EXCERPT
Her imaginary friend was playing a new trick on her. This time, she would discern his meaning.
Usilea set down the quill on the paper, frowning at the words mocking her from the page. She pressed her lips together in thought. Thorns at sunrise? What could it mean? What was her mind trying to tell her?
“What do you think of my riddle?”
As usual, the voice didn’t come from within her mind directly, but somewhere outside. Yet were she to glance around, all she would perceive is the vaguest sensation of shadow and soul in the periphery of her vision.
And so, she refrained from looking. Instead, she focused on the words she had written, words he had spoken into her mind at some point in the night.
I think … you’re afraid.
“And what am I afraid of, goldenbird?” Amusement teased the edges of his words.

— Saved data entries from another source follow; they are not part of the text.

/-- A change takes its epoch at the commit point, also where its job has ended while it waited (R30). `report` queues
its completion entry. -/
def Mach.applyChange (m : Mach) (c : Change) (effect : Chainage) (moved report : Bool) : Mach :=
  let sc := m.scopeOf c
  let sc := if report then sc else { sc with desc := none }
  let finish (m : Mach) (h : DescRef) : Mach :=
    if report then
      m.complete h { cplOf h .ok with chn := some effect, moved := moved, epoch := m.epo.counter }
    else m
  match c with
  | .table h f entries =>
    let old := m.newest (tableId f.table f.plane)
    let m := (m.commit sc effect moved none (tableCells f entries)).afterTable f
    finish (if f.table = 2 then m.mapChanged f.plane old else m) h
  | .closure f entries _ =>
    let old := m.newest (tableId f.table f.plane)
    let m := (m.commit sc effect moved none (tableCells f entries)).afterTable f
    let m := if f.table = 2 then (m.mapChanged f.plane old).closureMap f entries old else m
    let m := match sc.desc with
      | some h => m.cplQueue h.target
          { cplOf h .ok with chn := some effect, moved := moved, epoch := m.epo.counter }
      | none => m
    if f.table = 1 then
      { m with cls := { m.cls with
          gain := Tab.set none m.cls.gain f.plane (some { epoch := m.epo.counter, actual := none }) } }
    else m
  | .revoke h f =>
    finish ((m.commit sc effect moved none (fun _ t => t)).revokeItems f effect) h
  | .arm h f =>
    let m := m.commit sc effect moved none (fun _ t => t)
    finish (match m.jobSlot f.jobTag with
      | some j => if (m.job j).awaitsLines then m.startJob j (BitVec.ofNat 48 f.origin) effect m.epo.counter else m
      | none => m) h
  | .station j origin =>
    let m := m.commit sc effect moved none (fun _ t => t)
    if (m.job j).awaitsLines then m.startJob j origin effect m.epo.counter else m
  | .flip layer planes _ =>
    match m.flipJob layer (fun _ => effect) with
    | none => m.commit sc effect moved none (fun _ t => t)
    | some j =>
      let x := m.job j
      let number := word (x.latched (Reg.CMP_L_ITEM_BASE layer) + Tab.get 0 x.flips layer)
      (m.commit sc effect moved (some number) (fun _ t => t)).openSlot layer j effect planes

/-- Where the effect of a scope begins while no line falls back (R29): the lowest line chainage at or beyond its
effect chainage, and at or beyond the first line that no row had fired, over the jobs that print a plane of it.
DEDUCED (log entry 194). -/
def Mach.firstEffect (m : Mach) (sc : Scope) (e : Chainage) : Chainage :=
  let e := match m.unfired sc.planes with | some u => chnMax e u | none => e
  (m.lowestLine sc.planes (fun _ x => if x.prints (x.lineAt e) then some (x.lineAt e) else none)).getD e

/-- A change takes its epoch, and its actual effect chainage can be no lower than where its effect begins. -/
def Mach.commitNow (m : Mach) (c : Change) (e : Chainage) (moved : Bool) : Mach :=
  let sc := m.scopeOf c
  let m := (m.applyChange c e moved true).addSat Reg.PTN_UNMIRRORED.cnt (ofBool m.ptn.unmirrored)
  let first := m.firstEffect sc e
  m.updCommit m.epo.counter (fun d => { d with actual := chnMax d.actual first })

/-- The record that mirrors a change (R411). -/
def changeRecord (c : Change) (epoch : Word) (e : Chainage) : MirrorRec :=
  match c with
  | .table h f entries => .desc h (.tableCommit f entries) epoch e
  | .revoke h f => .desc h (.revoke f) epoch e
  | .arm h f => .desc h (.jobArm f) epoch e
  | .closure f entries _ => .commit 1 f.table f.plane 0 epoch e f.first entries
  | .flip layer planes _ => .commit 2 0 layer 1 epoch e 0 [planes]
  | .station j origin => .commit 3 0 j 1 epoch e 0 [origin.toNat % 2 ^ 32, origin.toNat / 2 ^ 32]

/-- The effect chainage that a change names, and whether it asks for the first unfired line. -/
def Mach.named (_m : Mach) (c : Change) : Chainage × Bool :=
  match c with
  | .table _ f _ => (BitVec.ofNat 48 f.effect, f.now)
  | .closure f _ _ => (BitVec.ofNat 48 f.effect, f.now)
  | .revoke _ f => (BitVec.ofNat 48 f.effect, f.now)
  | .arm _ f => (BitVec.ofNat 48 f.origin, false)
  | .station _ origin => (origin, false)
  | .flip _ _ start => (start, false)

/-- Bring a change to the commit point (R21): its effect chainage is fixed by R25 and its GAIN entries by R300, it is
mirrored, and it commits at once or waits for the partner's ACK (R413). -/
def Mach.submit (m : Mach) (c : Change) : Mach :=
  let sc := m.scopeOf c
  let nm := m.named c
  let e := m.fixEffect sc nm.2 nm.1
  let epoch := m.epo.counter + 1 + word m.ptn.held.length
  let limited (m : Mach) (f : TableF) (n : Nat) : Mach :=
    if n = 0 then m
    else m.raise Ev.guardGainLimited .warning (f.plane % 16 + 256 * (n % 2 ^ 24)) epoch.toNat
  let r : Mach × Change := match c with
    | .table h f entries =>
      let g := m.limitGain f e.1 entries
      (limited m f g.2, .table h f g.1)
    | .closure f entries src =>
      let g := m.limitGain f e.1 entries
      (limited m f g.2, .closure f g.1 src)
    | c => (m, c)
  let m := r.1.mirror true (changeRecord r.2 epoch e.1)
  if r.1.commitsWait then
    { m with ptn := { m.ptn with held := m.ptn.held ++ [{ seq := m.ptn.sent, effect := e.1, moved := e.2, change := r.2 }] } }
  else m.commitNow r.2 e.1 e.2

/-! ### TABLE_COMMIT and REVOKE -/

/-- The overlap of a seam in columns (R213). -/
def seamOverlap (hs : List HeadRec) (j : Nat) : Nat :=
  match hs[j]?, hs[j + 1]? with
  | some a, some b => a.pos + a.noz - b.pos
  | _, _ => 0

/-- A table commit's fields and entries are in range (R188, R227). -/
def Mach.tableOk (m : Mach) (f : TableF) (entries : List Nat) : Bool :=
  let size := m.tableSize f.table f.plane
  decide (1 ≤ f.table) && decide (f.table ≤ 6) && decide (f.plane < (if f.table ≤ 4 then 10 else 7)) &&
  decide (0 < f.count) && f.byteLen = 4 * f.count && decide (f.first + f.count ≤ size) &&
  (f.isPartial || (f.first = 0 && f.count = size)) && entries.length = f.count &&
  (f.table ≠ 1 || entries.all (fun e => decide (0x800 ≤ e % 8192) && decide (e % 8192 ≤ 0x1800))) &&
  (f.table ≠ 3 || (List.range entries.length).all (fun i =>
    let e := entries.getD i 0
    let w := seamOverlap (m.planeHeads f.plane) (f.first + i)
    w = 0 || bitAt e 31 || decide (e % 256 + e / 256 % 256 ≤ w)))

/-- TABLE_COMMIT (R126, R227): a COSMETIC version through the commit point. -/
def execTableCommit (h : DescRef) (f : TableF) (entries : List Nat) (s : State) :
    Host.Outcome State Fault Refusal :=
  s.run fun m => m.actData h 0x60 false fun m =>
    if m.inMode .boot || m.inMode .setup then m.done h .badState
    else if !m.tableOk f entries then m.done h .badParam
    else if !m.dmaOk false f.addr f.byteLen then m.windowFail h
    else if !m.hasRoom (m.scopeOf (.table h f entries)) then m.done h .versionsFull
    else m.submit (.table h f entries)

/-- A layer is item-sourced (R201). -/
def Mach.itemSourced (m : Mach) (n : Nat) : Bool :=
  if n = 0 ∨ n = 6 then
    m.fld (layerSrc n) = 1 ||
    (List.range 8).any (fun j => (m.job j).state ≠ .free && bitAt (m.job j).itemSrc n)
  else decide (n < 7)

/-- A layer holds up to 16 revoked ranges (R201). -/
def rangeMax : Nat := 16

/-- REVOKE (R124, R201, R202): a CONTENT commit. -/
def execRevoke (h : DescRef) (f : RevokeF) (s : State) : Host.Outcome State Fault Refusal :=
  s.run fun m => m.act h 0x23 false false fun m =>
    if !m.itemSourced f.layer || epochDiff f.last f.first < 0 then m.done h .badParam
    else if rangeMax ≤ (m.liveRanges f.layer).length then m.done h .badState
    else if !m.hasRoom (m.scopeOf (.revoke h f)) then m.done h .versionsFull
    else m.submit (.revoke h f)

/-! ### JOB_ARM -/

/-- The registers that a JOB_ARM latches (R183, R230, R262, R361). -/
def armLatches : List Nat :=
  (List.range 8).flatMap (fun n => (List.range 7).map (fun i => layerCfg n + 4 * i)) ++
  (List.range 9).map (fun i => Reg.CMP_PROOF_CFG + 4 * i) ++
  (List.range 10).flatMap (fun p => [Reg.TRV_SCR_P_CFG p, Reg.TRV_SCR_P_NOUT_DEF p]) ++
  [Reg.CAM_CLS_STRIP, Reg.CAM_CLS_STRIP_OFFSET, Reg.CAM_CLS_ROW, Reg.CAM_CLS_GROUPS]

/-- FGD_PITCH, in 2^-16 links. -/
def Mach.pitchNow (m : Mach) : Nat := m.pair Reg.FGD_PITCH_LO

/-- The reset pitch, 1200 dpi (R262). -/
def pitchReset : Nat := 0x152AAAAB

/-- The job with its pitch, fire lead and registers latched (R183, R230, R237, R262). -/
def Mach.latchJob (m : Mach) (x : Job) : Job :=
  let p := m.pitchNow
  let x := m.latchRegs x armLatches
  { x with pitch := p, lead := clampNat (8 * p / 65536) (56 * p / 65536) (m.fld Reg.TRV_FIRE_LEAD.links) }

/-- The camera region's size in bytes (R381). -/
def Mach.cameraRegion (m : Mach) : Nat := (120 - m.fld Reg.DRM_MAP.cam_base) * unit256M

/-- The bytes of one proof ring slot (R204). -/
def Job.proofSlot (x : Job) : Nat :=
  let planes := popCount 10 (x.lfld Reg.CMP_PROOF_CFG.planes)
  ceilDiv (32 + 2 * x.lfld Reg.CMP_PROOF_CELLS.cells * planes) 64 * 64

/-- A job with its registers latched may arm: R183, R262, R265, R321 and R361. -/
def Mach.armOk (m : Mach) (x : Job) : Bool :=
  (List.range 8).all (fun n => !x.hasLayer n ||
    (let dx := x.lfld (Reg.CMP_L_SCALE.dx n)
     let dy := x.lfld (Reg.CMP_L_SCALE.dy n)
     decide (1 ≤ dx) && decide (dx ≤ 4) && decide (1 ≤ dy) && decide (dy ≤ 4) &&
     !(x.itemLayer n && x.lfld (layerBoundary n) = 0 && x.latched (Reg.CMP_L_ITEM_PITCH n) = 0) &&
     x.lfld (layerPlanes n) &&& x.planes = x.lfld (layerPlanes n))) &&
  decide (x.lfld Reg.CMP_PROOF_BASE.base * 4096 + x.lfld Reg.CMP_PROOF_DEPTH.depth * x.proofSlot ≤ m.cameraRegion) &&
  decide (pitchReset ≤ x.pitch) && decide (x.pitch ≤ 4 * pitchReset) &&
  (m.jobHubs x).all (fun hub =>
    let offs := rowOffsets (m.hubHeads hub)
    decide (ceilDiv ((x.lead + (listMax offs - listMin offs)) * 65536) x.pitch + 2 ≤ m.fld (Reg.FGD_HB_DEPTH.depth hub)) &&
    decide (m.hubLineBytes hub x.planes x.depth ≤ 6400 * (m.hubLanes hub).length)) &&
  !(x.lfld Reg.CAM_CLS_STRIP.lines ≠ 0 && decide (x.lfld Reg.CAM_CLS_STRIP.lines < x.stripLength)) &&
  decide (2 * x.lfld Reg.CAM_CLS_ROW.guard_lines < x.lfld Reg.CAM_CLS_ROW.row_lines)

/-- The columns that no nozzle covers, counted at a JOB_ARM (R211). -/
def Mach.countGaps (m : Mach) (x : Job) : Mach :=
  ((List.range 10).filter x.hasPlane).foldl (fun m p =>
    let n := uncovered (m.planeHeads p) x.width
    let m := m.setFld (Reg.TRV_SCR_P_GAPS.cnt p) n
    if n = 0 then m else m.raise Ev.scrGap .error (p % 16 + 256 * (n % 2 ^ 24)) x.tag) m

/-- A job may arm from its state (R151). -/
def Job.takesArm (x : Job) : Bool := x.state = .stored || (x.streamed && x.state = .opened)

/-- Every layer's ranges whose slots have all passed are retired (R201). -/
def Mach.retireRanges (m : Mach) : Mach :=
  { m with cmp := { m.cmp with layer := m.cmp.layer.foldl (fun t (e : Nat × Layer) =>
      Tab.set {} t e.1 { e.2 with revoked := m.liveRanges e.1 }) m.cmp.layer } }

/-- The job ARMED under a descriptor, with everything latched. -/
def Mach.armJob (m : Mach) (j : Nat) (h : DescRef) (f : JobArmF) : Mach :=
  let x := m.latchJob (m.job j)
  let m := m.setJob j { x with
    desc := h, repeats := f.repeats, byStation := f.start = 1, started := false, stop := none, takenBy := none
    offset := f.origin, starved := 0, flips := [] }
  let m := m.setEnded x.tag none
  let m := { m with fgd := { m.fgd with
      next := m.fgd.next.filter (fun e => e.1 % 8 ≠ j) } }
  (m.retireRanges.jobState j .armed).countGaps x

/-- JOB_ARM (R151, R170, R171, R183, R262): AT_ORIGIN is a CONTENT commit; BY_STATION waits for its station. -/
def execJobArm (h : DescRef) (f : JobArmF) (s : State) : Host.Outcome State Fault Refusal :=
  s.run fun m => m.act h 0x04 false false fun m =>
    match m.jobSlot f.jobTag with
    | none => m.done h .badState
    | some j =>
      let x := m.job j
      if !x.takesArm || !(m.inMode .ready || m.inMode .run || m.inMode .benchmark) then m.done h .badState
      else if 2 ≤ f.start || !m.armOk (m.latchJob x) || (f.start = 1 && 2 ^ 47 ≤ f.origin) then m.done h .badParam
      else if f.start = 1 then ((m.mirrorDesc h (.jobArm f)).armJob j h f).done h .ok
      else if !m.hasRoom (m.scopeOf (.arm h f)) then m.done h .versionsFull
      else (m.armJob j h f).submit (.arm h f)

/-- JOB_EFFECT_CROSSED (R150, R170): an ARMED job whose effect chainage the printed chainage has crossed prints. -/
def execJobEffectCrossed (tag : Nat) (s : State) : Host.Outcome State Fault Refusal :=
  s.run fun m =>
    if m.isBacksight then m else
    match m.jobSlot tag with
    | none => m
    | some j =>
      let x := m.job j
      if x.state = .armed && x.hasLines && m.chn.vote.valid && chnAtOrAhead m.chainage x.effect then
        m.jobState j .printing
      else m

/-! ### NOP and ABORT -/

/-- CTRL NOP (R124). -/
def execNop (h : DescRef) (s : State) : Host.Outcome State Fault Refusal :=
  s.run fun m => m.act h 0x20 true true fun m => (m.mirrorDesc h .nop).done h .ok

/-- An ABORT is taken (R134): before the job's commit point it wins, and rows not yet fired print blank.
DEDUCED (log entry 240). -/
def Mach.abortJob (m : Mach) (h : DescRef) (tag : Nat) : Mach :=
  let late (m : Mach) : Mach := match Tab.get none m.vgp.ended tag with
    | some c => m.complete h { cplOf h .noEffect with chn := some c }
    | none => m.done h .badState
  match m.jobSlot tag with
  | none => late m
  | some j =>
    if (m.job j).active then
      let m := m.mirrorDesc h (.abort tag)
      let c := m.chainage
      let r := m.cutJob j 9
      (r.1.endJob j .aborted c r.2).complete h { cplOf h .ok with chn := some c }
    else late m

She had known her friend was a male since the first time they had met, whenever that had been. Sometime after her sixth year. “Tell me, you who know me so well.”

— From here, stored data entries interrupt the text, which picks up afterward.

-- ==== Sys2Proof/Machine/Skovex.lean ====
section
/-! DEFINITION. The Skovex head link (R306 to R336): training, echoes, telemetry, loss of lock, and the check units. -/

namespace Sys2Proof.Machine

open Sys2Proof

/-! ### What a lane sends -/

/-- A lane sends: it is on, no calibration holds it, and the lane PLL is locked. -/
def Mach.laneDriven (m : Mach) (n : Nat) : Bool :=
  !m.skx.silent && (m.lane n).state ≠ .off && (m.lane n).state ≠ .cal

/-- Send a /C/ set on a lane (R317). DESIGN CHOICE (log entry 23). -/
def Mach.sendC (m : Mach) (lane typ : Nat) (d : List Byte) : Mach :=
  m.emit (.laneSymbols lane kC (checkedSet (leBytes 1 typ ++ d)))

/-- The enabled hub that a lane serves. -/
def Mach.hubOfLane (m : Mach) (lane : Nat) : Option Nat :=
  (List.range 40).find? (fun h => m.flag (Reg.SKX_HUB_CFG.en h) && (m.hubLanes h).contains lane)

/-- The /A/ lane byte of a lane (R308). The two Farsil lanes are one bonded group (R406). -/
def Mach.laneByte (m : Mach) (lane : Nat) : Nat :=
  if 40 ≤ lane then 128 + 64 * (lane - 40) + (lane - 40)
  else match m.hubOfLane lane with
    | none => lane
    | some h =>
      128 * ofBool (m.flag (Reg.SKX_HUB_CFG.bonded h)) +
      64 * ofBool (m.flag (Reg.SKX_HUB_CFG.bonded h) && m.fld (Reg.SKX_HUB_CFG.lane0 h) ≠ lane) + lane % 64

/-- Change a lane's state on the present tick; a Farsil lane's shows in PTN_L<l>_STATUS. -/
def Mach.laneTo (m : Mach) (n : Nat) (x : Lane) : Mach :=
  let m := m.setLane n { x with since := m.now }
  if 40 ≤ n then m.setFld (Reg.PTN_L_STATUS.state (n - 40)) x.state.code else m

/-! ### Lane latency (R323) -/

/-- The mean of the round trips held, in 1/16 ns. -/
def Lane.meanTrip (x : Lane) : Nat := x.loops.foldl (· + ·) 0 / max 1 x.loops.length

/-- The symbol time of a rate in 1/160 ns. -/
def symbol160 (rate : Nat) : Nat := if rate = 2 then 128 else if rate = 1 then 256 else 512

/-- lane_lat of a lane in 1/16 ns under a capability block: the cable and the module's output latency. -/
def Lane.lat (x : Lane) (caps : List Byte) : Nat :=
  (x.meanTrip * 10 - leField caps 8 2 * symbol160 x.rate - Config.receiveLatency * 10) / 20 + Config.outputLatency

/-- lane_lat of a hub's timing lane. -/
def Mach.laneLat (m : Mach) (hub : Nat) : Nat := (m.lane (m.timingLane hub)).lat (m.hub hub).caps

/-- FGD_HB<n>_LAT.lane_lat of a hub once it is measured; an UP lane whose hub's L_H has come above 4 000 ns reports
the cause LATENCY until it is within that again (R269, R325). DEDUCED (log entry 203). -/
def Mach.latUpdate (m : Mach) (hub : Nat) : Mach :=
  let m := m.setFld (Reg.FGD_HB_LAT.lane_lat hub) (min 65535 (m.laneLat hub))
  let n := m.timingLane hub
  let x := m.lane n
  if x.state = .up then m.setLane n { x with trainCause := if m.hubSlow hub then 4 else 0 } else m

/-! ### Hub states (R328) -/

/-- The line bytes of a hub for the job in hand, and its need in thousandths of one lane's payload rate (R328). -/
def Mach.hubNeed (m : Mach) (hub : Nat) : Nat × Nat :=
  match (m.lineJobs.map m.job).head? with
  | none => (0, 0)
  | some x =>
    let bytes := m.hubLineBytes hub x.planes x.depth
    let fired2 := if m.fgd.downActive then m.fld Reg.FGD_RATE.rate else 2 * m.fld Reg.FGD_RATE.rate
    (bytes, bytes * 4 * fired2 / (payloadRate (m.lane (m.timingLane hub)).rate * 1000))

/-- SKX_HUB<n>_NEED. -/
def Mach.showNeed (m : Mach) (hub : Nat) : Mach :=
  let n := m.hubNeed hub
  (m.setFld (Reg.SKX_HUB_NEED.bytes hub) (min 65535 n.1)).setFld (Reg.SKX_HUB_NEED.permille hub) (min 65535 n.2)

/-- The lines of a hub not yet settled count under LANE (R328), and one in progress ends with /V/. -/
def Mach.loseLines (m : Mach) (hub : Nat) : Mach :=
  let mine (e : Nat × FireLine) : Bool := e.1 / 8 % 64 = hub && !e.2.counted
  let m := if m.fgd.line.any (fun e => mine e && e.2.stage = .queued) then
      m.cutPacket (m.hubLanes hub) else m
  { m with fgd := { m.fgd with line := m.fgd.line.map (fun e =>
      if mine e then (e.1, { e.2 with cause := firstCause e.2.cause (some 7) }) else e) } }

/-- A hub's state follows from its lanes (R325, R328); while one lane of two stays lost, only the end of a speed window
changes it. DEDUCED (log entry 161). -/
def Mach.hubUpdate (m : Mach) (hub : Nat) : Mach :=
  let x := m.hub hub
  let lanes := m.hubLanes hub
  let up := lanes.filter m.laneUp
  let m := (m.latUpdate hub).showNeed hub
  let st : HubState :=
    if !m.flag (Reg.SKX_HUB_CFG.en hub) then .unused
    else if up.length = lanes.length then .up
    else if up.isEmpty then .down
    else if x.state = .degraded || x.state = .blank then x.state
    else if (m.hubNeed hub).2 ≤ 920 then .degraded else .blank
  let dark := st = .down || st = .blank
  let m := m.setHub hub { x with
    state := st, wasUp := (x.wasUp || decide (st = .up)) && decide (st ≠ .unused)
    darkSince := if dark then (match x.darkSince with | some t => some t | none => some m.now) else none
    darkDone := x.darkDone && dark }
  let m := if st ≠ .up && st ≠ x.state && (x.state = .up || st = .down || st = .unused) then m.loseLines hub else m
  if (st = .degraded || st = .blank) && x.state = .up then
    m.raise Ev.laneDegraded (if st = .degraded then .warning else .error) hub (up.headD 0 + 256 * ofBool (st = .degraded))
  else if st = .up && x.wasUp && x.state ≠ .up then m.raise Ev.laneRestored .info hub (ofBool (lanes.length = 2))
  else m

I know you as well as I might any figment of my imagination.
“Likewise. That is not the answer to the riddle.”
A sigh escaped her. Usilea leaned back in her cushioned chair and rubbed the tense area around her eyes. You are afraid of being lost. You are afraid of being found. You are afraid of darkness, and you are afraid of light.
No answer came from the voice in her mind. A faint smile curved her lips. He only withdrew like that when she was right and he was bewildered. She had learned that pattern over the years as they had conversed. He liked keeping his mysteries, while he equally delighted in unveiling the mysteries of others. A curious behavior for her imaginary friend.
A strange, stabbing sensation pierced through her musing.
What did it imply about her that her closest friend wasn’t real?